Only the count is wanted here: how many lines of the entries hold the string "destination"?

++++

-- ==== Sys2Proof/Machine/Flags.lean ====
section
/-! DEFINITION. The integer results and the FSTAT bits they raise (03 R52 to R58, R65): functions of the operand
values a, b and the old destination d, used by the uniform and the lane set alike (05 R102). A result is a word
with the mask of FSTAT bits that it sets. -/

namespace Sys2Proof.Machine

/-- A result that raises no FSTAT bit. -/
def plain (x : Word) : Word × Word := (x, 0)

/-- The saturating forms of R52: an exact value clamped to lo and hi, with SAT when it was clamped. -/
def saturate (lo hi x : Int) : Word × Word :=
  (BitVec.ofInt 32 (clampInt x lo hi), flagIf (x < lo || hi < x) fSAT)

def satI32 (x : Int) : Word × Word := saturate (-2147483648) 2147483647 x

def satN32 (x : Int) : Word × Word := saturate 0 4294967295 x

/-- Bits [63:32] of an exact product. -/
def highHalf (x : Int) : Word := (BitVec.ofInt 64 x).extractLsb' 32 32

/-- The shifts of R53. The amount is a full 32-bit unsigned value. -/
def shlW (a n : Word) : Word := if n.toNat < 32 then a <<< n.toNat else 0

def shrW (a n : Word) : Word := if n.toNat < 32 then a >>> n.toNat else 0

def sarW (a n : Word) : Word := a.sshiftRight (min n.toNat 32)

def rolW (a n : Word) : Word := a.rotateLeft (n.toNat % 32)

/-- The field descriptor of R54: position and length. -/
def fieldPos (b : Word) : Nat := bitsN b.toNat 0 5

def fieldLen (b : Word) : Nat := min (bitsN b.toNat 8 6) (32 - fieldPos b)

/-- `bfx.n32` of R54. -/
def bfxN (a b : Word) : Word := BitVec.ofNat 32 (bitsN a.toNat (fieldPos b) (fieldLen b))

/-- `bfx.i32` of R54. -/
def bfxI (a b : Word) : Word :=
  let l := fieldLen b
  let x := bitsN a.toNat (fieldPos b) l
  if l = 0 then 0
  else if bitN x (l - 1) then BitVec.ofInt 32 ((x : Int) - (2 ^ l : Nat)) else BitVec.ofNat 32 x

/-- `bfi` of R54: the field of d replaced by the low bits of a. -/
def bfiW (a b d : Word) : Word := setField d (fieldPos b) (fieldLen b) a.toNat

/-- `amin` and `amax` of R55. -/
def aminI (a b d : Word) : Word := if (a + b).toInt < d.toInt then a + b else d

def aminN (a b d : Word) : Word := if (a + b).toNat < d.toNat then a + b else d

def amaxI (a b d : Word) : Word := if d.toInt < (a + b).toInt then a + b else d

def amaxN (a b d : Word) : Word := if d.toNat < (a + b).toNat then a + b else d

def minI (a b : Word) : Word := if b.toInt < a.toInt then b else a

def minN (a b : Word) : Word := if b.toNat < a.toNat then b else a

def maxI (a b : Word) : Word := if a.toInt < b.toInt then b else a

def maxN (a b : Word) : Word := if a.toNat < b.toNat then b else a

/-- The relations of R56. -/
def cmpI (k : BitVec 3) (a b : Word) : Bool := condHolds k a.toInt b.toInt

def cmpN (k : BitVec 3) (a b : Word) : Bool := condHolds k a.toNat b.toNat

/-- The unsigned 64-bit relation of R58. -/
def cmp64 (k : BitVec 3) (x y : DWord) : Bool := condHolds k x.toNat y.toNat

/-- Table 3-3. -/
def divI (a b : Word) : Word :=
  if b = 0 then 0xFFFFFFFF else BitVec.ofInt 32 (a.toInt.tdiv b.toInt)

def divN (a b : Word) : Word := if b = 0 then 0xFFFFFFFF else BitVec.ofNat 32 (a.toNat / b.toNat)

def remI (a b : Word) : Word := if b = 0 then a else BitVec.ofInt 32 (a.toInt.tmod b.toInt)

def remN (a b : Word) : Word := if b = 0 then a else BitVec.ofNat 32 (a.toNat % b.toNat)

/-! ## The operations of Table 3-2 as functions of a, b and d -/

/-- An operation of Table 3-2 or of R59 to R64: operands a, b and old destination d to a result with its flags. -/
abbrev Alu := Word → Word → Word → Word × Word

def aAdd : Alu := fun a b _ => plain (a + b)
def aAddSatI32 : Alu := fun a b _ => satI32 (a.toInt + b.toInt)
def aAddSatN32 : Alu := fun a b _ => satN32 (a.toNat + b.toNat)
def aSub : Alu := fun a b _ => plain (a - b)
def aSubSatI32 : Alu := fun a b _ => satI32 (a.toInt - b.toInt)
def aSubSatN32 : Alu := fun a b _ => satN32 ((a.toNat : Int) - b.toNat)
def aMul : Alu := fun a b _ => plain (a * b)
def aMulhI32 : Alu := fun a b _ => plain (highHalf (a.toInt * b.toInt))
def aMulhN32 : Alu := fun a b _ => plain (BitVec.ofNat 32 (a.toNat * b.toNat / 4294967296))
def aMad : Alu := fun a b d => plain (a * b + d)
def aMinI32 : Alu := fun a b _ => plain (minI a b)
def aMinN32 : Alu := fun a b _ => plain (minN a b)
def aMaxI32 : Alu := fun a b _ => plain (maxI a b)
def aMaxN32 : Alu := fun a b _ => plain (maxN a b)
def aAnd : Alu := fun a b _ => plain (a &&& b)
def aOr : Alu := fun a b _ => plain (a ||| b)
def aXor : Alu := fun a b _ => plain (a ^^^ b)
def aAndn : Alu := fun a b _ => plain (a &&& ~~~b)
def aShl : Alu := fun a b _ => plain (shlW a b)
def aShr : Alu := fun a b _ => plain (shrW a b)
def aSar : Alu := fun a b _ => plain (sarW a b)
def aRol : Alu := fun a b _ => plain (rolW a b)
def aPopc : Alu := fun a _ _ => plain (BitVec.ofNat 32 (popcount a 32))
def aClz : Alu := fun a _ _ => plain (BitVec.ofNat 32 (leadingZeros a 32))
def aBrev : Alu := fun a _ _ => plain (reverseBits a 32)
def aFfs : Alu := fun a _ _ => plain (BitVec.ofNat 32 (lowestFrom a 32 0))
def aBfxI32 : Alu := fun a b _ => plain (bfxI a b)
def aBfxN32 : Alu := fun a b _ => plain (bfxN a b)
def aBfi : Alu := fun a b d => plain (bfiW a b d)
def aAminI32 : Alu := fun a b d => plain (aminI a b d)
def aAminN32 : Alu := fun a b d => plain (aminN a b d)
def aAmaxI32 : Alu := fun a b d => plain (amaxI a b d)
def aAmaxN32 : Alu := fun a b d => plain (amaxN a b d)
def aMov : Alu := fun _ b _ => plain b
def aDivI32 : Alu := fun a b _ => plain (divI a b)
def aDivN32 : Alu := fun a b _ => plain (divN a b)
def aRemI32 : Alu := fun a b _ => plain (remI a b)
def aRemN32 : Alu := fun a b _ => plain (remN a b)
def aFadd (r : BitVec 2) : Alu := fun a b _ => fadd (rmodeOf r) a b
def aFsub (r : BitVec 2) : Alu := fun a b _ => fsub (rmodeOf r) a b
def aFmul (r : BitVec 2) : Alu := fun a b _ => fmul (rmodeOf r) a b
def aFfma (r : BitVec 2) : Alu := fun a b d => ffma (rmodeOf r) a b d
def aFmin : Alu := fun a b _ => fminmax false false a b
def aFmax : Alu := fun a b _ => fminmax true false a b
def aFminNan : Alu := fun a b _ => fminmax false true a b
def aFmaxNan : Alu := fun a b _ => fminmax true true a b
def aFrcp : Alu := fun a _ _ => frcp a
def aFrsq : Alu := fun a _ _ => frsq a
def aFex2 : Alu := fun a _ _ => fex2 a
def aFlg2 : Alu := fun a _ _ => flg2 a
def aCvtiI32F32 : Alu := fun a _ _ => cvtI32 a
def aCvtiN32F32 : Alu := fun a _ _ => cvtN32 a
def aCvtiF32I32 : Alu := fun a _ _ => cvtFromI32 a
def aCvtiF32N32 : Alu := fun a _ _ => cvtFromN32 a
def aFabs : Alu := fun a _ _ => plain (a &&& 0x7FFFFFFF)
def aFneg : Alu := fun a _ _ => plain (a ^^^ 0x80000000)
def aFcopysign : Alu := fun a b _ => plain ((a &&& 0x7FFFFFFF) ||| (b &&& 0x80000000))
/-- `cvtf` pack (R107): two narrowed halves. -/
def aCvtfPack (f : Fmt) : Alu := fun a b _ => packHalves (narrow f a) (narrow f b)
/-- `cvtf` unpack of half h (R107). -/
def aCvtfUnpack (f : Fmt) (h : Nat) : Alu := fun a _ _ => widen f (half a h)
/-- `cvt8` packing into byte k of d (R108). -/
def aCvt8Pack (f : Fmt) (k : Nat) : Alu := fun a _ d =>
  let r := narrow f a
  (setField d (8 * k) 8 r.1, r.2)
/-- `cvt8` widening of byte k (R108). -/
def aCvt8Unpack (f : Fmt) (k : Nat) : Alu := fun a _ _ => widen f (bitsN a.toNat (8 * k) 8)
def aHadd2 (f : Fmt) : Alu := fun a b _ => hadd2 f a b
def aHmul2 (f : Fmt) : Alu := fun a b _ => hmul2 f a b
def aHfma2 (f : Fmt) : Alu := fun a b d => hfma2 f a b d

/-- A comparison: condition code, operands, relation and flags (R56, R62). -/
abbrev Cmp := BitVec 3 → Word → Word → Bool × Word

def kCmpI32 : Cmp := fun k a b => (cmpI k a b, 0)
def kCmpN32 : Cmp := fun k a b => (cmpN k a b, 0)
def kFcmp : Cmp := fun k a b => fcmp k false a b
def kFcmpUn : Cmp := fun k a b => fcmp k true a b

end Sys2Proof.Machine
end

++++

Problem solution: 2